Dans les couloirs du ministère de l’Économie numérique, l’heure est plus que jamais à la concrétisation des grands chantiers du numérique.
Dans cette dynamique, le ministère de l’Économie numérique s’intéresse à l’expérience de la FinTech kenyane Pesaflow.
Une délégation de cette entreprise technologique, conduite par son directeur, Jovis Omondji Okoth, a été reçue ce mardi 11 août par le ministre de l’Économie numérique, Augustin Kibassa Maliba. Elle est venue présenter une panoplie de solutions pensées pour contribuer à la modernisation de l’administration congolaise.
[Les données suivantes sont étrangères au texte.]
/-! ## Register accesses -/

/-- A read of FUN_CTRL, AC_TIMING1, AC_TIMING2, INTR_CTRL, INTR_STS, DEV_ADDR, BUF_CTRL, BYTE_DATA or DMA_BASE answers
the register's read view, (RX << 8) | TX for BYTE_DATA (R170, R172 to R176, R178 to R181). A read of CMD shows
XFER_STATE's code in bits 22:19, SDA, SCL and busy in 18, 17 and 16, S_ALERT_EN in 10, the enables last written in
9:6, the action part of the command in flight in the bits of the action mask, 0 elsewhere (R46, R47, R177). A read of
DMA_LEN answers the stored value; while a DMA-mode command moves its bytes it answers some value between the
programmed and the final one, which is what the schedule makes of the command; so when an outcome that ends the bytes
is next, a fault or a miscount too, the value lies between the programmed one and what DMA_LEN then holds (R182, R218;
the order, and where the final value is taken from, are log entry 10's, the variant log entry 9's). No read changes
any state of the machine (R104); `draws` is the model's own count of free values. -/
def Obligations.RegisterReadsAnswerTheirView : Prop :=
  ∀ (s : State) (i : InstId) (x : Inst), s.Has i x →
    exec (.rdFunCtrl i) s = .next { s with ret := .word x.regs.funCtrl }
    ∧ exec (.rdAcTiming1 i) s = .next { s with ret := .word x.regs.acTiming1 }
    ∧ exec (.rdAcTiming2 i) s = .next { s with ret := .word x.regs.acTiming2 }
    ∧ exec (.rdIntrCtrl i) s = .next { s with ret := .word x.regs.intrCtrl }
    ∧ exec (.rdIntrSts i) s = .next { s with ret := .word x.regs.intrSts }
    ∧ exec (.rdDevAddr i) s = .next { s with ret := .word x.regs.devAddr }
    ∧ exec (.rdBufCtrl i) s = .next { s with ret := .word x.regs.bufCtrl }
    ∧ exec (.rdByteData i) s =
        .next { s with ret := .word ((x.regs.byteRx.setWidth 32 <<< 8) ||| x.regs.byteTx.setWidth 32) }
    ∧ exec (.rdDmaBase i) s = .next { s with ret := .word x.regs.dmaBase }
    ∧ (∃ w : Word, exec (.rdCmd i) s = .next { s with ret := .word w }
        ∧ w.extractLsb' 23 9 = 0#9
        ∧ (w.extractLsb' 19 4).toNat = (match x.core.xfer with
            | .idle => 0
            | .slave c => 1 + c.val
            | .master c => 8 + c.val)
        ∧ w.getLsbD 18 = x.core.sda ∧ w.getLsbD 17 = x.core.scl ∧ w.getLsbD 16 = x.core.busy
        ∧ w.getLsbD 10 = x.regs.alertEn ∧ w.extractLsb' 6 4 = x.regs.en
        ∧ w &&& 0xF83F#32 = (match x.core.inflight with
            | none => 0#32
            | some f => f.cmd.action))
    ∧ (x.dmaInFlight = none → exec (.rdDmaLen i) s = .next { s with ret := .word x.regs.dmaLen })
    ∧ ∀ f : InFlight, x.core.inflight = some f → f.path = .dma → f.phase = .data →
        let between := dmaBetween (coreInc (s.cfg.inst i.toNat) (cmdIsMaster f.cmd)) f.prog
        ∃ (n : Nat) (w : Word), exec (.rdDmaLen i) s = .next { s with ret := .word w, draws := n }
          ∧ between (s.dmaFinal i.toNat x f) w
          ∧ ∀ (a : List Byte) (l : List (List Byte)) (r : Instr) (t : State) (y : Inst), s.inbox = a :: l →
              decode s.cfg a = .ok r → r.latches = true → r.target = some i → cmdIsTx f.cmd ∨ cmdIsRx f.cmd →
              exec r { s with inbox := l, ret := .word w, draws := n } = .next t → t.Has i y → y.dmaInFlight = none →
              between y.regs.dmaLen w
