/-- Programming a receive window, in any mode (R264 to R267). -/
theorem progRx_put (d : Side) (m : Mode) (w j : Nat) (hk : i.toNat < s.insts.length) (ht : cmdIsRx c = true)
    (hs : m = .byte → c ≠ .sRx) (hf : x.core.inflight = none) (h : s.CanProg i (x.loan d) m c w j) :
    progRx i.toNat d m c.action j (s.put i.toNat x o n r) = .ok ((), s.put i.toNat
      (x.progRx s.cfg m c w j (codeAt c n)) o (sendDraws x c n) r) := by
  cases m with
  | byte => exact progByteRx_put s i x o n r c hk ht (hs rfl) hf
  | buf => exact progBufRx_put s i x o n r c d j hk ht hf h
  | dmaDec => exact progDmaRx_put s i x o n r c false w j j hk ht hf (DmaChunk.of s i c false _ w j h)
  | dmaInc => exact progDmaRx_put s i x o n r c true w j j hk ht hf (DmaChunk.of s i c true _ w j h)

end prog

end Sys2Proof.Machine
end

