/-- S_MATCH, with nothing in flight once a transfer waited for is pre-empted (R341, R321). -/
theorem sMatch_put (w : Nat) (d : List Byte) (hk : i.toNat < s.insts.length)
    (hr : x.slave.ring.length = s.cfg.ringCap) (hc : x.slave.sstate = .rx → x.slave.sCur ≠ none) : ∃ (a b c : Bool),
    let idle : Bool := x.slave.sstate == .idle
    let y : Inst := if idle then x.preempted a b c else (x.preempted a b c).finished s.cfg.ringCap
    let p := if idle then o else x.release .slave o
    let m := selected (s.cfg.inst i.toNat) .slave p
    (y.matched m).core.inflight = none → s.CanServe i (y.matched m) x.regs.byteRx w d →
    ∃ code j, sideCode (serveCmd x.regs.byteRx) code ∧
      sMatch i.toNat (s.put i.toNat x o n r) = .ok ((), (s.served (y.matched m) x.regs.byteRx w d).put i.toNat
        ((y.matched m).serving s.cfg x.regs.byteRx w d code) (if m = .buf then some (i.toNat, Side.slave) else p) j r) := by
  obtain ⟨a, b, c, j, hpre⟩ := mPreempt_put s i x o n r hk
  obtain ⟨k1, k2, -⟩ := preempted_keeps x a b c
  refine ⟨a, b, c, ?_⟩
  intro idle y p m hf hcs
  have hfin : whenB ((x.preempted a b c).slave.sstate != .idle) (sFinal i.toNat)
      (s.put i.toNat (x.preempted a b c) o j r) = .ok ((), s.put i.toNat y p j r) := by
    rw [op_whenB]
    have hid : ((x.preempted a b c).slave.sstate != .idle) = !idle := by rw [k1]; rfl
    rw [hid]
    cases hi : idle
    · simp only [Bool.not_false, if_true]
      rw [sFinal_put s i _ _ _ _ hk (k1 ▸ hr) (k1 ▸ hc)]
      simp only [y, p, hi, Bool.false_eq_true, if_false, Inst.release, Inst.loan, k1]
      rfl
    · simp only [y, p, hi]; rfl
  have hy : y.regs.byteRx = x.regs.byteRx ∧ y.slave.ring.length = s.cfg.ringCap := by
    cases hi : idle
    · simp only [y, hi, Bool.false_eq_true, if_false]
      refine ⟨by simp only [Inst.finished, Inst.rearmed, k2], ?_⟩
      simp only [Inst.finished, Inst.rearmed, k1]
      split <;> simp [hr]
    · simp only [y, hi, if_true]
      exact ⟨by rw [k2], by rw [k1]; exact hr⟩
  obtain ⟨code, l, h1, h2⟩ := serve_put s i (y.matched m) (if m = .buf then some (i.toNat, Side.slave) else p) j r
    x.regs.byteRx w d hk hf hy.2 hcs
  refine ⟨code, l, h1, ?_⟩
  rw [← h2]
  simp only [sMatch, op_bind, hpre, getInst_put _ _ _ _ _ _ hk, hfin, op_modMaster, updInst_put _ _ _ _ _ _ _ hk,
    byteRead_put _ _ _ _ _ _ hk, selectMode_put _ _ _ _ _ _ _ hk, op_modSlave, byteData_rx, hy.1]
  by_cases hm : selected (s.cfg.inst i.toNat) .slave p = .buf
  · simp only [m, hm, if_true, Inst.matched]; rfl
  · have hb : (selected (s.cfg.inst i.toNat) .slave p == .buf) = false := by simpa using hm
    simp only [m, hm, hb, if_false, Inst.matched, Bool.false_or]

end ends

/-- A status bit is tested by its mask (R134). -/
theorem anyOf_bit (w : Word) (j : Fin 15) : anyOf w (1#32 <<< j.val) = w.getLsbD j.val := by
  have hone : ∀ (j : Fin 15) (q : Fin 32), (1#32 <<< j.val).getLsbD q.val = decide (q.val = j.val) := by decide
  have hm : w &&& (1#32 <<< j.val) = if w.getLsbD j.val then 1#32 <<< j.val else 0#32 := by
    apply BitVec.eq_of_getLsbD_eq
    intro q hq
    rw [BitVec.getLsbD_and, hone j ⟨q, hq⟩]
    by_cases e : q = j.val
    · subst e
      cases hb : w.getLsbD j.val <;> simp [hone j ⟨j.val, hq⟩]
    · have := hone j ⟨q, hq⟩
      simp only at this
      cases hb : w.getLsbD j.val <;> simp [this, e]
  have hne : ∀ j : Fin 15, (1#32 <<< j.val != 0#32) = true := by decide
  unfold anyOf
  rw [hm]
  cases w.getLsbD j.val
  · rfl
  · exact hne j

end Sys2Proof.Machine
end

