-- ==== Sys2Proof/Laws/Exec.lean ====
section
/-! SUPPORT. Every operation, and so every step, is a chain of moves on the instance it names. -/

namespace Sys2Proof.Machine

open Sys2Proof

section ops

variable {k : Nat} {p : Perm}

/-! ## The slave engine and the interrupt decoder -/

theorem does_sTxAck : Does k p (sTxAck k) := does_bind does_getInst fun _ =>
  does_ite does_logRec <| does_bind does_extract fun n => by
    cases n
    · exact does_slaveFail
    · exact does_ite does_slaveFail <| does_bind
        (does_slaveFields fun _ => ⟨rfl, rfl, rfl, rfl, rfl, id, rfl, rfl, rfl⟩) fun _ => does_sArmTx

theorem does_sStop {w : Word} : Does k p (sStop k w) := does_bind does_getInst fun _ =>
  does_bind (does_whenB does_sData) fun _ => does_bind does_getInst fun _ => does_bind does_sFinal fun _ => does_pure _

theorem does_mine {i : Nat} : Does k p (mine i) := does_bind does_readGroup fun _ => does_pure _

theorem does_clearSts {w : Word} : Does k p (clearSts k w) := does_regWrite

theorem does_smbusStage {w : Word} : Does k p (smbusStage k w) := does_ite
  (does_bind does_regRead fun _ => does_bind (does_whenB (does_bind does_regWrite fun _ => does_modOuts)) fun _ =>
    does_bind does_clearSts fun _ => does_pure _) (does_pure _)

theorem does_faultStage {w : Word} : Does k p (faultStage k w) :=
  does_bind (does_whenB does_raiseErr) fun _ => does_bind (does_whenB does_raiseErr) fun _ =>
    does_bind does_clearSts fun _ => does_bind does_busReset fun _ => does_mFault

theorem does_slaveStopStage {w : Word} : Does k p (slaveStopStage k w) :=
  does_bind does_sStop fun _ => does_bind does_clearSts fun _ => does_pure _

theorem does_recoverDone : Does k p (recoverDone k) := does_bind does_getInst fun _ => does_ite does_complete does_logRec

theorem does_runRow {b : Bool} {r : Row} : Does k p (runRow k b r) := by
  cases r
  case txAck => exact does_ite does_sTxAck does_mDone
  case txNak => exact does_ite does_sFinal does_mNack
  case rxDone => exact does_ite does_sData does_mDone
  case txAckStop => exact does_mDone
  case txNakStop => exact does_mNack
  case rxDoneStop => exact does_mDone
  case matched => exact does_sMatch
  case matchedStop => exact does_bind does_sMatch fun _ => does_sFinal
  case stop => exact does_mStopDone
  case arbLoss => exact does_mArb
  case arbLossMatch => exact does_bind does_mArb fun _ => does_sMatch
  case recoverDone => exact does_recoverDone

theorem does_sweepClear {w : Word} {l : List Nat} : Does k p (sweepClear k w l) := by
  induction l with
  | nil => exact does_pure _
  | cons b l ih => exact does_bind (does_whenB does_clearSts) fun _ => ih

theorem does_sweep {w : Word} : Does k p (sweep k w) :=
  does_bind does_logRec fun _ => does_bind does_sweepClear fun _ => does_bind does_raiseErr fun _ =>
    does_bind does_busReset fun _ => does_mFault

theorem does_tableStages {w : Word} : Does k p (tableStages k w) :=
  does_bind does_getInst fun _ => does_bind does_getCfg fun _ => by
    split
    · exact does_bind does_clearSts fun _ => does_runRow
    · exact does_sweep

theorem does_lateStages {w : Word} : Does k p (lateStages k w) := does_bind does_getInst fun _ =>
  does_ite (does_bind does_slaveStopStage fun _ => does_whenB does_tableStages) does_tableStages

theorem does_irq : Does k p (irq k) := does_bind does_mine fun _ => does_ite does_retNat <|
  does_bind does_regRead fun _ => does_bind does_smbusStage fun _ => does_ite does_retNat <|
    does_ite (does_bind does_faultStage fun _ => does_retNat) (does_bind does_lateStages fun _ => does_retNat)

/-! ## Recovery -/

theorem does_recoverReturn {r : Code} (hp : p.thread = true) : Does k p (recoverReturn k r) :=
  does_bind does_getInst fun _ => does_ite (does_bind (does_setPc hp) fun _ => does_pure _)
    (does_bind (does_modThread hp) fun _ => does_retCode)

theorem does_addStatus {w : Word} : Does k p (addStatus k w) := does_modRecov fun _ => ⟨rfl, rfl⟩
theorem does_setRState {r : RState} : Does k p (setRState k r) := does_modRecov fun _ => ⟨rfl, rfl⟩
theorem does_armRecovery {w : Waiting} (hp : p.thread = true) : Does k p (armRecovery k w) :=
  does_bind (does_modMaster fun _ => ⟨rfl, rfl⟩) fun _ => does_armWait hp

theorem does_recoverEntry (hp : p.thread = true) : Does k p (recoverEntry k) := does_bind does_getInst fun _ =>
  does_ite (does_recoverReturn hp) (does_bind does_regRead fun _ => does_bind (does_setPc hp) fun _ => does_pure _)

theorem does_pathIdle (hp : p.thread = true) : Does k p (pathIdle k) :=
  does_bind does_addStatus fun _ => does_recoverReturn hp

theorem le_satInc (c : Word) : c ≤ satInc c := by
  unfold satInc
  split
  · exact BitVec.le_refl _
  · rename_i h
    have : c.toNat ≠ 4294967295 := fun e => h (BitVec.eq_of_toNat_eq (by simpa using e))
    rw [BitVec.le_def, BitVec.toNat_add]
    have := c.isLt
    simp
    omega

theorem does_pathMasterStop (hp : p.thread = true) (hc : p.count = true) : Does k p (pathMasterStop k) :=
  does_bind (does_count hc fun _ => ⟨le_satInc _, BitVec.le_refl _⟩) fun _ => does_bind does_addStatus fun _ =>
    does_bind (does_armRecovery hp) fun _ => does_bind does_setRState fun _ => does_bind does_engineCmd fun _ =>
      does_bind (does_setPc hp) fun _ => does_pure _

theorem does_stopWake {e : Bool} (hp : p.thread = true) : Does k p (stopWake k e) :=
  does_bind does_getInst fun _ => does_bind (does_disarmWait hp) fun _ => does_bind does_setRState fun _ =>
    does_ite (does_bind does_addStatus fun _ => does_recoverReturn hp) <|
      does_ite (does_bind does_addStatus fun _ => does_recoverReturn hp) (does_recoverReturn hp)

theorem does_pathSlaveDead (hp : p.thread = true) (hc : p.count = true) : Does k p (pathSlaveDead k) :=
  does_bind (does_count hc fun _ => ⟨BitVec.le_refl _, le_satInc _⟩) fun _ => does_bind does_addStatus fun _ =>
    does_bind does_regRead fun _ => does_bind (does_modRecov fun _ => ⟨rfl, rfl⟩) fun _ =>
      does_bind does_setRState fun _ => does_bind (does_setPc hp) fun _ => does_pure _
Parmi les solutions proposées figurent notamment la mise en place de registres numériques pour les entreprises, la traçabilité de la propriété effective, ainsi que des outils permettant de mieux suivre les recettes et les services de l’État.
« Pesaflow veut apporter de la transparence et offrir au gouvernement une visibilité claire et en temps réel sur l’ensemble des recettes et des services de l’État », a souligné Jovis Omondji Okoth.
À l’heure où la RDC mène une bataille décisive pour sa transition numérique, notamment à travers le déploiement de l’identité numérique RDC-Pass et le renforcement des guichets uniques, l’apport de technologies éprouvées apparaît comme un accélérateur indispensable.
Cette entreprise n’arrive pas les mains vides. Forte de près de 14 ans d’expertise et d’une présence dans sept pays du continent, Pesaflow affiche plusieurs réalisations à son actif, notamment la numérisation de plus de 40 services publics au Kenya via la plateforme eCitizen, un système qui a contribué à faire progresser le pays de 30 places dans le classement Doing Business de la Banque mondiale, ainsi que le déploiement de registres d’entreprises au Malawi et au Soudan du Sud.
Pour la RDC, l’objectif est de rendre les services publics plus simples, plus rapides et plus transparents. La numérisation devrait également permettre de réduire les longues procédures et d’offrir les mêmes conditions de service à tous les citoyens.
Le directeur de Pesaflow a indiqué que les solutions proposées présentent plusieurs avantages, notamment la création d’opportunités pour les jeunes Congolais.
Les cybercafés et autres points de proximité pourraient notamment accompagner les citoyens dans l’utilisation des services numériques, a-t-il expliqué, tout en précisant que Pesaflow prévoit également de travailler avec les start-ups congolaises afin de développer des solutions adaptées aux réalités du pays.

À l’issue de la rencontre, le ministre de l’Économie numérique a demandé à ses experts de poursuivre les échanges avec Pesaflow afin d’étudier les possibilités d’un partenariat.
Une démarche qui s’inscrit dans la volonté de la RDC de moderniser son administration et de rapprocher davantage les services publics des citoyens grâce au numérique.